Records shown section start

theorem execRangeInvalidate_evolves {s t : State} {a0 : Bool} {a1 : Bool} (h : Evolves s t) :
    EvolvesOut s (execRangeInvalidate a0 a1 t) := by
  unfold execRangeInvalidate
  repeat' first
    | with_reducible assumption
    | with_reducible refine State.startRange_evolves ?_
    | (extract_lets +onlyGivenNames x; clear_value (hx : x = _); with_reducible refine Evolves.cut s hx ?_ (fun _ => ?_))
    | (extract_lets +onlyGivenNames x; clear_value (hx : x = _); with_reducible refine EvolvesFst.cut s hx ?_ (fun _ => ?_))
    | (extract_lets +onlyGivenNames x; with_reducible refine Evolves.local_fun x ?_; subst x; beta_reduce)
    | (extract_lets +onlyGivenNames x; clear_value (hx : x = _))
    | extract_lets +onlyGivenNames x
    | with_reducible refine Evolves.ite ?_ ?_
    | with_reducible refine EvolvesOut.ite ?_ ?_
    | with_reducible refine EvolvesOut.next ?_
    | with_reducible exact EvolvesOut.fault
    | refine Evolves.of_pair (by with_reducible assumption) ?_
    | refine Evolves.of_some (by with_reducible assumption) ?_
    | fail

theorem execRangeCleanInvalidate_evolves {s t : State} {a0 : Bool} {a1 : Bool} (h : Evolves s t) :
    EvolvesOut s (execRangeCleanInvalidate a0 a1 t) := by
  unfold execRangeCleanInvalidate
  repeat' first
    | with_reducible assumption
    | with_reducible refine State.startRange_evolves ?_
    | (extract_lets +onlyGivenNames x; clear_value (hx : x = _); with_reducible refine Evolves.cut s hx ?_ (fun _ => ?_))
    | (extract_lets +onlyGivenNames x; clear_value (hx : x = _); with_reducible refine EvolvesFst.cut s hx ?_ (fun _ => ?_))
    | (extract_lets +onlyGivenNames x; with_reducible refine Evolves.local_fun x ?_; subst x; beta_reduce)
    | (extract_lets +onlyGivenNames x; clear_value (hx : x = _))
    | extract_lets +onlyGivenNames x
    | with_reducible refine Evolves.ite ?_ ?_
    | with_reducible refine EvolvesOut.ite ?_ ?_
    | with_reducible refine EvolvesOut.next ?_
    | with_reducible exact EvolvesOut.fault
    | refine Evolves.of_pair (by with_reducible assumption) ?_
    | refine Evolves.of_some (by with_reducible assumption) ?_
    | fail

theorem execRangeLock_evolves {s t : State} {a0 : Bool} {a1 : Bool} (h : Evolves s t) :
    EvolvesOut s (execRangeLock a0 a1 t) := by
  unfold execRangeLock
  repeat' first
    | with_reducible assumption
    | with_reducible refine State.startRange_evolves ?_
    | (extract_lets +onlyGivenNames x; clear_value (hx : x = _); with_reducible refine Evolves.cut s hx ?_ (fun _ => ?_))
    | (extract_lets +onlyGivenNames x; clear_value (hx : x = _); with_reducible refine EvolvesFst.cut s hx ?_ (fun _ => ?_))
    | (extract_lets +onlyGivenNames x; with_reducible refine Evolves.local_fun x ?_; subst x; beta_reduce)
    | (extract_lets +onlyGivenNames x; clear_value (hx : x = _))
    | extract_lets +onlyGivenNames x
    | with_reducible refine Evolves.ite ?_ ?_
    | with_reducible refine EvolvesOut.ite ?_ ?_
    | with_reducible refine EvolvesOut.next ?_
    | with_reducible exact EvolvesOut.fault
    | refine Evolves.of_pair (by with_reducible assumption) ?_
    | refine Evolves.of_some (by with_reducible assumption) ?_
    | fail

theorem execRangeUnlock_evolves {s t : State} {a0 : Bool} {a1 : Bool} (h : Evolves s t) :
    EvolvesOut s (execRangeUnlock a0 a1 t) := by
  unfold execRangeUnlock
  repeat' first
    | with_reducible assumption
    | with_reducible refine State.startRange_evolves ?_
    | (extract_lets +onlyGivenNames x; clear_value (hx : x = _); with_reducible refine Evolves.cut s hx ?_ (fun _ => ?_))
    | (extract_lets +onlyGivenNames x; clear_value (hx : x = _); with_reducible refine EvolvesFst.cut s hx ?_ (fun _ => ?_))
    | (extract_lets +onlyGivenNames x; with_reducible refine Evolves.local_fun x ?_; subst x; beta_reduce)
    | (extract_lets +onlyGivenNames x; clear_value (hx : x = _))
    | extract_lets +onlyGivenNames x
    | with_reducible refine Evolves.ite ?_ ?_
    | with_reducible refine EvolvesOut.ite ?_ ?_
    | with_reducible refine EvolvesOut.next ?_
    | with_reducible exact EvolvesOut.fault
    | refine Evolves.of_pair (by with_reducible assumption) ?_
    | refine Evolves.of_some (by with_reducible assumption) ?_
    | fail

theorem State.rangeSend_evolves {s t : State} {a1 : PhysSlice} {a2 : Nat} (h : Evolves s t) :
    Evolves s (State.rangeSend t a1 a2) := by
  unfold State.rangeSend
  repeat' first
    | with_reducible assumption
    | with_reducible refine State.bump_evolves ?_
    | with_reducible refine State.agentArrive_evolves ?_
    | (extract_lets +onlyGivenNames x; clear_value (hx : x = _); with_reducible refine Evolves.cut s hx ?_ (fun _ => ?_))
    | (extract_lets +onlyGivenNames x; clear_value (hx : x = _); with_reducible refine EvolvesFst.cut s hx ?_ (fun _ => ?_))
    | (extract_lets +onlyGivenNames x; with_reducible refine Evolves.local_fun x ?_; subst x; beta_reduce)
    | (extract_lets +onlyGivenNames x; clear_value (hx : x = _))
    | extract_lets +onlyGivenNames x
    | with_reducible refine Evolves.ite ?_ ?_
    | refine Evolves.of_pair (by with_reducible assumption) ?_
    | refine Evolves.of_some (by with_reducible assumption) ?_
    | fail

theorem State.lockStep_evolves {s t : State} {a1 : PhysSlice} {a2 : Nat} (h : Evolves s t) :
    Evolves s (State.lockStep t a1 a2) := by
  unfold State.lockStep
  repeat' first
    | with_reducible assumption
    | with_reducible refine State.modRange_evolves ?_
    | with_reducible refine State.rangeCheck_evolves ?_
    | with_reducible refine State.rangeSend_evolves ?_
    | (extract_lets +onlyGivenNames x; clear_value (hx : x = _); with_reducible refine Evolves.cut s hx ?_ (fun _ => ?_))
    | (extract_lets +onlyGivenNames x; clear_value (hx : x = _); with_reducible refine EvolvesFst.cut s hx ?_ (fun _ => ?_))
    | (extract_lets +onlyGivenNames x; with_reducible refine Evolves.local_fun x ?_; subst x; beta_reduce)
    | (extract_lets +onlyGivenNames x; clear_value (hx : x = _))
    | extract_lets +onlyGivenNames x
    | with_reducible refine Evolves.ite ?_ ?_
    | split
    | refine Evolves.of_pair (by with_reducible assumption) ?_
    | refine Evolves.of_some (by with_reducible assumption) ?_
    | fail_if_no_progress with_reducible refine Evolves.other ?_
    | with_reducible refine Evolves.fields (by with_reducible assumption)
    | refine Evolves.fields (h := ?_)
    | fail

theorem State.walkRange_evolves {s t : State} {a1 : PhysSlice} {a2 : Nat} (h : Evolves s t) :
    Evolves s (State.walkRange t a1 a2) := by
  unfold State.walkRange
  repeat' first
    | with_reducible assumption
    | with_reducible refine State.modRange_evolves ?_
    | with_reducible refine State.rangeSend_evolves ?_
    | (extract_lets +onlyGivenNames x; clear_value (hx : x = _); with_reducible refine Evolves.cut s hx ?_ (fun _ => ?_))
    | (extract_lets +onlyGivenNames x; clear_value (hx : x = _); with_reducible refine EvolvesFst.cut s hx ?_ (fun _ => ?_))
    | (extract_lets +onlyGivenNames x; with_reducible refine Evolves.local_fun x ?_; subst x; beta_reduce)
    | (extract_lets +onlyGivenNames x; clear_value (hx : x = _))
    | extract_lets +onlyGivenNames x
    | with_reducible refine Evolves.ite ?_ ?_
    | split
    | refine Evolves.of_pair (by with_reducible assumption) ?_
    | refine Evolves.of_some (by with_reducible assumption) ?_
    | fail_if_no_progress with_reducible refine Evolves.other ?_
    | with_reducible refine Evolves.fields (by with_reducible assumption)
    | refine Evolves.fields (h := ?_)
    | fail

theorem execRangeAgentLine_evolves {s t : State} {a0 : PhysSlice} (h : Evolves s t) :
    EvolvesOut s (execRangeAgentLine a0 t) := by
  unfold execRangeAgentLine
  repeat' first
    | with_reducible assumption
    | with_reducible refine State.lockStep_evolves ?_
    | with_reducible refine State.walkRange_evolves ?_
    | with_reducible refine State.modRange_evolves ?_
    | with_reducible refine State.rangeCheck_evolves ?_
    | with_reducible refine State.rangeSend_evolves ?_
    | (extract_lets +onlyGivenNames x; clear_value (hx : x = _); with_reducible refine Evolves.cut s hx ?_ (fun _ => ?_))
    | (extract_lets +onlyGivenNames x; clear_value (hx : x = _); with_reducible refine EvolvesFst.cut s hx ?_ (fun _ => ?_))
    | (extract_lets +onlyGivenNames x; with_reducible refine Evolves.local_fun x ?_; subst x; beta_reduce)
    | (extract_lets +onlyGivenNames x; clear_value (hx : x = _))
    | extract_lets +onlyGivenNames x
    | with_reducible refine Evolves.ite ?_ ?_
    | with_reducible refine EvolvesOut.ite ?_ ?_
    | with_reducible refine EvolvesOut.next ?_
    | with_reducible exact EvolvesOut.fault
    | split
    | refine Evolves.of_pair (by with_reducible assumption) ?_
    | refine Evolves.of_some (by with_reducible assumption) ?_
    | fail_if_no_progress with_reducible refine Evolves.other ?_
    | with_reducible refine Evolves.fields (by with_reducible assumption)
    | refine Evolves.fields (h := ?_)
    | fail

Records shown section end

Problem to work on: Show all lines above holding the word "Bool".

Exercise answer:
theorem execRangeInvalidate_evolves {s t : State} {a0 : Bool} {a1 : Bool} (h : Evolves s t) :
theorem execRangeCleanInvalidate_evolves {s t : State} {a0 : Bool} {a1 : Bool} (h : Evolves s t) :
theorem execRangeLock_evolves {s t : State} {a0 : Bool} {a1 : Bool} (h : Evolves s t) :
theorem execRangeUnlock_evolves {s t : State} {a0 : Bool} {a1 : Bool} (h : Evolves s t) :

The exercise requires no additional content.